In the next step, the researchers attached their signaling scout to nanoparticles made of superparamagnetic dextran-coated iron oxide (SPIO) - a contrast agent used in magnetic resonance imaging. In cell cultures, the particles still bound tightly to clumps of protein present, so the first test for use as a nano-submarine on a special mission was passed.

But like in the film, such a foreign body in the bloodstream naturally has to contend with massive resistance. Immune system patrols who encounter the intruder will try with all means to render the suspected enemy harmless - in the case of the nanoparticles simply eat them up. Which is what happened when the scientists injected their construct into live mice.

There was only one common distraction: decoys. Before injecting their animals with the tumor scouts, the researchers treated the mice with liposomes that they had coated with nickel. This kept the rodents' immune defenses so busy that not only did the half-life of the circulating nanoparticles increase fivefold, but their hit-binding rate also increased. However, the success is marred by a worrying downside: some mice did not survive this pretreatment. Without nickel, however, the liposomes proved to be significantly less effective. "Reducing the nickel content could represent an appropriate compromise between toxicity and effectiveness," the researchers speculate. So there is still some tinkering to be done here.

But they were happy about another, unexpected effect: The nanoparticles not only bind to clumps, they also clump together. On the one hand, this amplifies the light signal, but on the other hand, it also clogs the colonized vessels. So far, the search parties have only cut off a fifth of the tumor's supply routes in this way, which does not slow it down further in its growth. However, Ruoslahti and his team believe that this campaign could certainly be spurred on – after all, starving out tumors by cutting off the blood supply that supplies them is one of the most important approaches in cancer treatment. And that is by no means the end of all the possibilities: the scientists hope that the nanoparticles could be strapped on to a drug piggyback that would attack the tumor chemically.

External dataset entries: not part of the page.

/-- REBUILD_ROW (R437 to R441): the next row of a zone stripe's replacement. A unit with more than two members of its row gone is
lost, and the zone is queued in refresh class 2. With too few members reachable for now the row waits. -/
def execRebuildRow (stripe : Nat) (s : State) : Host.Outcome State Fault Refusal :=
  match nextRebuild s stripe with
  | none => .next s
  | some (m, r) =>
    let x := getStripe s stripe
    if isLog stripe ∨ x.live = false ∨ bufFull s = true ∨ natBits s.mme.above 2 1 = 1 then .next s
    else if x.issued.length ≤ r then
      .next (updStripe stripe (fun x => { x with rebuild := x.rebuild.filter (fun p => p.1 != m) }) s)
    else if rowNeeds s stripe r ≤ (rowMembers s stripe r m).length then .next (rebuildStep stripe m r s)
    else if 2 < rowGone s stripe r m then
      let s := (memberUnits s stripe r m).foldl (fun s key => loseUnit stripe r key s) s
      .next (rebuildStep stripe m r (queueRefresh 2 0 stripe s))
    else .next s

/-- REBUILD_REPLACEMENT_RETRY (R438): stripes with a lost member try again, two lost members first. -/
def execRebuildReplacementRetry (s : State) : Host.Outcome State Fault Refusal :=
  let hurt := s.tabs.stripes.filter (fun e => e.2.live && e.2.zone.isSome && e.2.lost != [])
  let order := hurt.filter (fun e => decide (2 ≤ e.2.lost.length)) ++ hurt.filter (fun e => decide (e.2.lost.length < 2))
  .next (zmSettle s (order.foldl (fun s e => e.2.lost.foldl (fun s m => replaceLost e.1 m s) s) s))

/-! ## Rates (R442, R443) -/

/-- MME_RATE_WINDOW (R442): bytes written by each class in the 100 ms window, against floors of 10 MB/s and ceilings of 0.1 GB/s;
while the junction throttles no class goes above its floor (20 R730). -/
def execMmeRateWindow (churn refresh rebuild : Nat) (s : State) : Host.Outcome State Fault Refusal :=
  let fl (f : Fld) (v : Nat) : Bool := decide (v < getF s f * 1000000)
  let ce (f fl : Fld) (v : Nat) : Bool := if s.pad.throttle then decide (getF s fl * 1000000 ≤ v) else decide (getF s f * 10000000 ≤ v)
  .next (updMme (fun m => { m with
    below := bitOf (fl F.MME_FLOOR_CFG_CHURN churn) + 2 * bitOf (fl F.MME_FLOOR_CFG_REFRESH refresh) + 4 * bitOf (fl F.MME_FLOOR_CFG_REBUILD rebuild)
    above := bitOf (ce F.MME_CEIL_CFG_CHURN F.MME_FLOOR_CFG_CHURN churn) + 2 * bitOf (ce F.MME_CEIL_CFG_REFRESH F.MME_FLOOR_CFG_REFRESH refresh)
      + 4 * bitOf (ce F.MME_CEIL_CFG_REBUILD F.MME_FLOOR_CFG_REBUILD rebuild) }) s)

/-- The floor test of R443. -/
def floorRefused (v : Nat) : Bool := decide (93139 < 102 * (natBits v 0 10 + natBits v 10 10) + 2550 * natBits v 20 10)

/-- A write of MME_FLOOR_CFG (R443, R452). -/
def floorWrite (v : Nat) (s : State) : State := if floorRefused v then s else plainWrite 0xB00001C v s

/-- MME_FLOOR_WRITE (R443): only the operator. -/
def execMmeFloorWrite (w : Writer) (value : Word) (s : State) : Host.Outcome State Fault Refusal :=
  match w with
  | .operator => .next (floorWrite value.toNat s)
  | .firmware => .next s

end Sys2Proof.Machine
end

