/-- REPORT_ZONES (05 R165, 06 Table 06-2): action 0x00 with every reporting option and Partial Report; action 0x01 and reserved
ones are invalid fields. -/
def execReportZones (slot : Nat) (s : State) : Host.Outcome State Fault Refusal :=
  if freshIo s slot 0x7A = false then .next s
  else
    let t := getTask s slot
    match nsErr s t false false true with
    | .inl e => .next (failIo slot e s)
    | .inr n =>
      let len := (t.cap.cdw12 + 1) * 4
      let opt := t.cap.cdw13 / 256 % 256
      if t.cap.zsa ≠ 0 ∨ 7 < opt then .next (failIo slot (0, 0x02, true) s)
      else if t.cap.inCapsule ≠ [] ∨ t.cap.sglLen ≠ len then .next (failIo slot (0, 0x0F, true) s)
      else if nsLbas (getNs s n) ≤ t.cap.slba then .next (failIo slot (0, 0x80, true) s)
      else
        let first := t.cap.slba / zoneLbas
        let all := ((List.range ((getNs s n).size - first)).map (fun i => zoneKey n (first + i))).filter (fun zk => reportOption opt (reportedZone s zk).st)
        let some_ := all.take ((len - 64) / 64)
        let nz := if natBits t.cap.cdw13 16 1 = 1 then some_.length else all.length
        let bytes := leBytes 8 nz ++ List.replicate 56 0 ++ (some_.map (zoneDescriptor s)).flatten
        .next (finishOk slot (emit (.data t.conn t.cap.cid (bytes.take len)) s))

/-! ## Others -/

/-- I/O opcodes of Table 05-3. -/
def ioSupported (opc : Nat) : Bool :=
  opc == 0x00 || opc == 0x01 || opc == 0x02 || opc == 0x08 || opc == 0x09 || opc == 0x0C || opc == 0x79 || opc == 0x7A || opc == 0x7D

/-- INVALID_IO_OPCODE (05 R165): an opcode the table does not list, or one not for the namespace's type. -/
def execInvalidIoOpcode (slot : Nat) (s : State) : Host.Outcome State Fault Refusal :=
  let t := getTask s slot
  if freshIo s slot t.cap.opc = false then .next s
  else if ioSupported t.cap.opc = false then
    match stateErr s false with
    | some e => .next (failIo slot e s)
    | none => .next (failIo slot (0, 0x01, true) s)
  else
    match nsErr s t (t.cap.opc == 0x09 || t.cap.opc == 0x79 || t.cap.opc == 0x7D) (!(t.cap.opc == 0x79 || t.cap.opc == 0x7A || t.cap.opc == 0x7D)) (t.cap.opc != 0x09) with
    | .inl e => if e = (0, 0x01, true) then .next (failIo slot e s) else .next s
    | .inr _ => .next s

/-- CONNECTION_LOSS (05 R183, R184). -/
def execConnectionLoss (conn : Nat) (s : State) : Host.Outcome State Fault Refusal := .next (loseConn conn s)

end Sys2Proof.Machine
end

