/-- An address entry as PORT_READ returns it: PORT_CFG from byte 1, padded to 24 bytes. -/
def entryBytes (k : Nat) (a : AddrEntry) : List Nat :=
  [k, bitOf a.valid + bitAt a.tagged 1, a.pfx] ++ leBytes 2 a.vlan ++ [0, 0] ++ leBytes 16 a.addr ++ [0]

/-- PORT_READ (R648). -/
def execPortRead (path : Nat) (s : State) : Host.Outcome State Fault Refusal :=
  .next (sirRun path 0x31 (fun q s =>
    sirOk path ((List.range 8).flatMap (fun k => entryBytes k (mapGet addr0 s.hfe.addrs (par q.params 0 1 * 8 + k)))) s) s)

/-- The host NQN of ACL_ADD and ACL_REMOVE. -/
def aclNqn (p : List Nat) : Nat := par p 1 (par p 0 1)

/-- ACL_ADD (R648, 04 R127): 256 entries at most. -/
def execAclAdd (path : Nat) (s : State) : Host.Outcome State Fault Refusal :=
  .next (sirRun path 0x40 (fun q s =>
    let l := (getTenant s q.scope).acl
    if l.contains (aclNqn q.params) then sirDone path s
    else if 256 ≤ l.length then sirFail path stLimit 0 s
    else sirDone path (setAcl q.scope (l ++ [aclNqn q.params]) s)) s)

/-- ACL_REMOVE (R650): the host's controllers of the tenant are torn down before the reply. -/
def execAclRemove (path : Nat) (s : State) : Host.Outcome State Fault Refusal :=
  .next (sirRun path 0x41 (fun q s =>
    let l := (getTenant s q.scope).acl
    let h := aclNqn q.params
    if l.contains h = false then sirFail path stNotFound 0 s
    else
      let s := setAcl q.scope (l.filter (· != h)) s
      let cs := mapKeysWhere (fun k c => c.live && k / 0x100 == q.scope && c.host == h) s.qe.ctls
      sirDone path (cs.foldl (fun s k => tearCtl q.scope (k % 0x100) s) s)) s)

/-- ACL_LIST (R648): up to 16 entries from START. -/
def execAclList (path : Nat) (s : State) : Host.Outcome State Fault Refusal :=
  .next (sirRun path 0x42 (fun q s =>
    let l := (getTenant s q.scope).acl
    let x := (l.drop (par q.params 0 2)).take 16
    let one (n : Nat) : List Nat := [(textBytes 223 n).length] ++ padTo 223 0 (textBytes 223 n)
    sirOk path (leBytes 2 l.length ++ leBytes 2 x.length ++ x.flatMap one) s) s)

/-! ## Namespaces (17 R649, 06 R193, R214, R223) -/

/-- An index is in use: by a namespace, or by one whose deletion is not yet durable. -/
def nsTaken (s : State) (n : Nat) : Bool := decide (getNs s n ≠ ns0)

/-- The lowest free NSID of a tenant's table. -/
def freeNsid (s : State) (t : Nat) : Nat := (((List.range 16).map (· + 1)).find? (fun k => (nsIndex? s t k).isNone)).getD 0

/-- Zones and LBAs of the namespaces there are, and what the grade allows. -/
def zonesMade (s : State) : Nat := ((s.tabs.nss.filter (fun e => e.2.valid && !e.2.conv)).map (fun e => e.2.size)).sum
def lbasMade (s : State) : Nat := ((s.tabs.nss.filter (fun e => e.2.valid && e.2.conv)).map (fun e => e.2.size)).sum
def zonesMax (s : State) : Nat := if s.fuse.gradeB then 131072 else 262144
def lbasMax (s : State) : Nat := if s.fuse.gradeB then 1342177280 else 2684354560

/-- A namespace of a size does not fit (R214, R223, 00 R4). -/
def nsNoRoom (s : State) (conv : Bool) (size : Nat) : Bool :=
  if conv then decide (lbasMax s < lbasMade s + size)
  else decide (spare s - 52 * (size : Int) < getF s F.ZM_RSV_CFG_LOW_MARK) || decide (zonesMax s < zonesMade s + size)
    || decide (trainedLinks s < 53)
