-- ==== Sys2Proof/Machine/Dispatch.lean ====
section
/-! DEFINITION. The dispatch: one arm per command, each one direct call of its meaning. -/

namespace Sys2Proof.Machine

So is medicine coming up with the fantastic journey, episode two, to cancer therapy? Of course not that quickly. Quite apart from the fact that all studies so far have been made on mice, not humans, the main question remains about the risks and side effects. As nice as the whole plot reads, there are a few points in the results that need to be examined more closely. For example, the researchers found their nanoparticles in high concentrations in the liver. Although they did not clump together there, it is still unclear whether they harmed the animals in the long term or in some other way. It also remains to be clarified to what extent the particles are deposited with adverse effects in other organs or body regions - such as open wounds, for example, which also offer a rich supply of plasma protein clusters.

So the signaling license-to-kill tumor nanoscout is still science fiction. But what will we say about that in forty years?